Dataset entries
-- ==== Sys2Proof/Machine/WinRegs.lean ====
section
/-! DEFINITION. The registers of the Prosor window and its command slots (R502 to R507), and the staging of what a register sets. -/

namespace Sys2Proof.Machine

/-- R45: stages a table entry for this tick's commit. -/
def State.stage (s : State) (e : Staged) : State := { s with shadow := s.shadow ++ [e] }

/-- R40, R81: stages what a register write sets: after the cut-off it belongs to the next tick. A POWER_LIMIT of the
same commit is applied after it (assumption 86). -/
def State.stageReg (s : State) (e : Staged) : State :=
  if s.tick.cutoff then { s with shadowNext := s.shadowNext ++ [e] } else s.stage e

-- ---------------------------------------------------------------- the window's registers (R503)

/-- Replaces the low or the high half of a 64-bit mask. -/
def putHalf (m : BitVec 64) (hi : Bool) (v : Nat) : BitVec 64 :=
  if hi then BitVec.ofNat 64 (m.toNat % 2 ^ 32 + v % 2 ^ 32 * 2 ^ 32) else BitVec.ofNat 64 (m.toNat / 2 ^ 32 * 2 ^ 32 + v % 2 ^ 32)

/-- W1C of a half of a 64-bit mask. -/
def clearHalf (m : BitVec 64) (hi : Bool) (v : Nat) : BitVec 64 :=
  m &&& ~~~(BitVec.ofNat 64 (v % 2 ^ 32 * (if hi then 2 ^ 32 else 1)))

/-- R503: a write of WIN_ENABLE_LO or _HI: a read returns it at once, and it takes effect in step 2 of its tick's commit. -/
def State.winEnableWrite (s : State) (hi : Bool) (v : Nat) : State :=
  { s with window := { s.window with enableStaged := putHalf s.window.enableStaged hi v } }.stageReg (.winEnable hi (v % 2 ^ 32))

/-- R503: the bits that WIN_PAGE_LO or _HI holds. -/
def pageBits (hi : Bool) (v : Nat) : Nat := if hi then v % 2 ^ 9 else v % 2 ^ 32 / 2 ^ 12 * 2 ^ 12

/-- R503: a write of WIN_PAGE_LO or _HI. -/
def State.winPageWrite (s : State) (hi : Bool) (v : Nat) : State :=
  let b := pageBits hi v
  let w := s.window
  { s with window := if hi then { w with pageHiStaged := BitVec.ofNat 32 b } else { w with pageLoStaged := BitVec.ofNat 32 b } }.stageReg
    (.winPage hi b)

/-- R503: WIN_PAGE as it is in force: the page's address, where VALID is set. -/
def Window.page (w : Window) : Option Nat :=
  if bit w.pageHi.toNat 8 then some (w.pageLo.toNat + w.pageHi.toNat % 2 ^ 8 * 2 ^ 32) else none

/-- R503, R507: WIN_OUT: whether a context has a command outstanding. -/
def Window.busyCtx (w : Window) (c : Nat) : Bool := w.outstanding.any (fun x => x.ctx = c)

/-- R503: WIN_ERR. -/
def Window.err (w : Window) (c cause : Nat) : Window := { w with errCtx := c, errCause := cause }

-- ---------------------------------------------------------------- the command slots (R505 to R507)

/-- Codes of WIN_ERR.CAUSE (R503). -/
def winTorn : Nat := 1
def winBusy : Nat := 2
def winSeq : Nat := 3
def winNoPage : Nat := 4

/-- R505: the words a slot keeps. -/
def Window.kept (w : Window) (c : Nat) : List Word := FMap.getD w.slots c []

/-- R505: replaces them. -/
def Window.keep (w : Window) (c : Nat) (l : List Word) : Window :=
  { w with slots := if l.isEmpty then FMap.del w.slots c else FMap.set w.slots c l }

/-- R505: a partial command is discarded. -/
def Window.tear (w : Window) (c : Nat) : Window :=
  ({ w with torn := w.torn ||| BitVec.ofNat 64 (2 ^ c) }.err c winTorn).keep c []

/-- R506, R507, R508: the doorbell: the command is discarded with its cause, or is outstanding; it belongs to this tick, or to the next after
the cut-off, and takes effect one commit later. -/
def State.winDoorbell (s : State) (c port : Nat) (words : List Word) : State :=
  let w := s.window
  let seq := bits (words.getD 0 0).toNat 8 8
  if seq = 0 || seq = FMap.getD w.seq c 0 then { s with window := w.err c winSeq }
  else if w.page.isNone then { s with window := w.err c winNoPage }
  else if w.busyCtx c then { s with window := { w with busy := w.busy ||| BitVec.ofNat 64 (2 ^ c) }.err c winBusy }
  else
    let x : WinCmd := { ctx := c, words := words, port := port, at_ := s.tick.number + (if s.tick.cutoff then 2 else 1), started := none }
    { s with window := { w with outstanding := w.outstanding ++ [x] } }

/-- R505: a write of word `i` of a slot; `whole` says that it is a naturally aligned 32-bit one. -/
def State.winSlotWrite (s : State) (c i port : Nat) (v : Word) (whole : Bool) : State :=
  let w := s.window
  let l := w.kept c
  if whole && i = l.length then
    let l1 := l ++ [v]
    if i = 7 then { s with window := w.keep c [] }.winDoorbell c port l1 else { s with window := w.keep c l1 }
  else if whole && i = 0 then { s with window := (w.tear c).keep c [v] }
  else { s with window := w.tear c }

/-- R502, R503: a write of BAR2. -/
def State.winAccess (s : State) (port off size v : Nat) : State :=
  let whole := decide (size = 4) && decide (off % 4 = 0)
  let w := s.window
  if off < 0x800 then s.winSlotWrite (off / 0x20) (off % 0x20 / 4) port (BitVec.ofNat 32 v) whole
  else if !whole then s
  else if off = 0x1000 then s.winEnableWrite false v
  else if off = 0x1004 then s.winEnableWrite true v
  else if off = 0x1008 then s.winPageWrite false v
  else if off = 0x100C then s.winPageWrite true v
  else if off = 0x1018 then { s with window := { w with torn := clearHalf w.torn false v } }
  else if off = 0x101C then { s with window := { w with torn := clearHalf w.torn true v } }
  else if off = 0x1020 then { s with window := { w with busy := clearHalf w.busy false v } }
  else if off = 0x1024 then { s with window := { w with busy := clearHalf w.busy true v } }
  else s

/-- R440, R502, R503: what a naturally aligned 32-bit read of BAR2 returns: WIN_ENABLE and WIN_PAGE as they were last written (RWC), the
read-only WIN_STATUS, WIN_ERR and WIN_OUT, and zero of the command slots and of every other offset. -/
def State.winRead (s : State) (off : Nat) : Nat :=
  let w := s.window
  let half (m hi : Nat) : Nat := m / 2 ^ (32 * hi) % 2 ^ 32
  let out := w.outstanding.foldl (fun (a : Nat) x => a ||| 2 ^ x.ctx) 0
  if off = 0x1000 then half w.enableStaged.toNat 0
  else if off = 0x1004 then half w.enableStaged.toNat 1
  else if off = 0x1008 then w.pageLoStaged.toNat
  else if off = 0x100C then w.pageHiStaged.toNat
  else if off = 0x1010 then (if s.isReady && !s.thimble.approved then 1 else 0)
  else if off = 0x1018 then half w.torn.toNat 0
  else if off = 0x101C then half w.torn.toNat 1
  else if off = 0x1020 then half w.busy.toNat 0
  else if off = 0x1024 then half w.busy.toNat 1
  else if off = 0x1028 then w.errCtx % 64 + w.errCause % 8 * 2 ^ 6
  else if off = 0x1030 then half out 0
  else if off = 0x1034 then half out 1
  else 0

/-- WIN_SLOT_WRITE, R505: `whole` says that the write is a naturally aligned 32-bit one. -/
def execWinSlotWrite (wslot word port value : Nat) (whole : Bool) (s : State) : Host.Outcome State Fault Refusal :=
  if 64 ≤ wslot || 8 ≤ word || port = 0 || 2 < port then .fault .noSuchUnit
  else if !s.isReady || !s.hostPortUp port then .next s else .next (s.winSlotWrite wslot word port (BitVec.ofNat 32 value) whole)

/-- WIN_ENABLE_WRITE, R503. -/
def execWinEnableWrite (port : Nat) (hi : Bool) (value : Nat) (s : State) : Host.Outcome State Fault Refusal :=
  if port = 0 || 2 < port then .fault .noSuchUnit
  else if !s.isReady || !s.hostPortUp port then .next s else .next (s.winEnableWrite hi value)

/-- WIN_PAGE_WRITE, R503. -/
def execWinPageWrite (port : Nat) (hi : Bool) (value : Nat) (s : State) : Host.Outcome State Fault Refusal :=
  if port = 0 || 2 < port then .fault .noSuchUnit
  else if !s.isReady || !s.hostPortUp port then .next s else .next (s.winPageWrite hi value)

end Sys2Proof.Machine
end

• [WHAT TO WORK ON]
Go back to the data above and please quote exactly, and only, the lines from the line with "else if off = 0x100C then w.pageHiStaged.toNat" through its last line.

• [RESULT BELOW]
  else if off = 0x100C then w.pageHiStaged.toNat
  else if off = 0x1010 then (if s.isReady && !s.thimble.approved then 1 else 0)
  else if off = 0x1018 then half w.torn.toNat 0
  else if off = 0x101C then half w.torn.toNat 1
  else if off = 0x1020 then half w.busy.toNat 0
  else if off = 0x1024 then half w.busy.toNat 1
  else if off = 0x1028 then w.errCtx % 64 + w.errCause % 8 * 2 ^ 6
  else if off = 0x1030 then half out 0
  else if off = 0x1034 then half out 1
  else 0

/-- WIN_SLOT_WRITE, R505: `whole` says that the write is a naturally aligned 32-bit one. -/
def execWinSlotWrite (wslot word port value : Nat) (whole : Bool) (s : State) : Host.Outcome State Fault Refusal :=
  if 64 ≤ wslot || 8 ≤ word || port = 0 || 2 < port then .fault .noSuchUnit
  else if !s.isReady || !s.hostPortUp port then .next s else .next (s.winSlotWrite wslot word port (BitVec.ofNat 32 value) whole)

/-- WIN_ENABLE_WRITE, R503. -/
def execWinEnableWrite (port : Nat) (hi : Bool) (value : Nat) (s : State) : Host.Outcome State Fault Refusal :=
  if port = 0 || 2 < port then .fault .noSuchUnit
  else if !s.isReady || !s.hostPortUp port then .next s else .next (s.winEnableWrite hi value)

/-- WIN_PAGE_WRITE, R503. -/
def execWinPageWrite (port : Nat) (hi : Bool) (value : Nat) (s : State) : Host.Outcome State Fault Refusal :=
  if port = 0 || 2 < port then .fault .noSuchUnit
  else if !s.isReady || !s.hostPortUp port then .next s else .next (s.winPageWrite hi value)

end Sys2Proof.Machine
end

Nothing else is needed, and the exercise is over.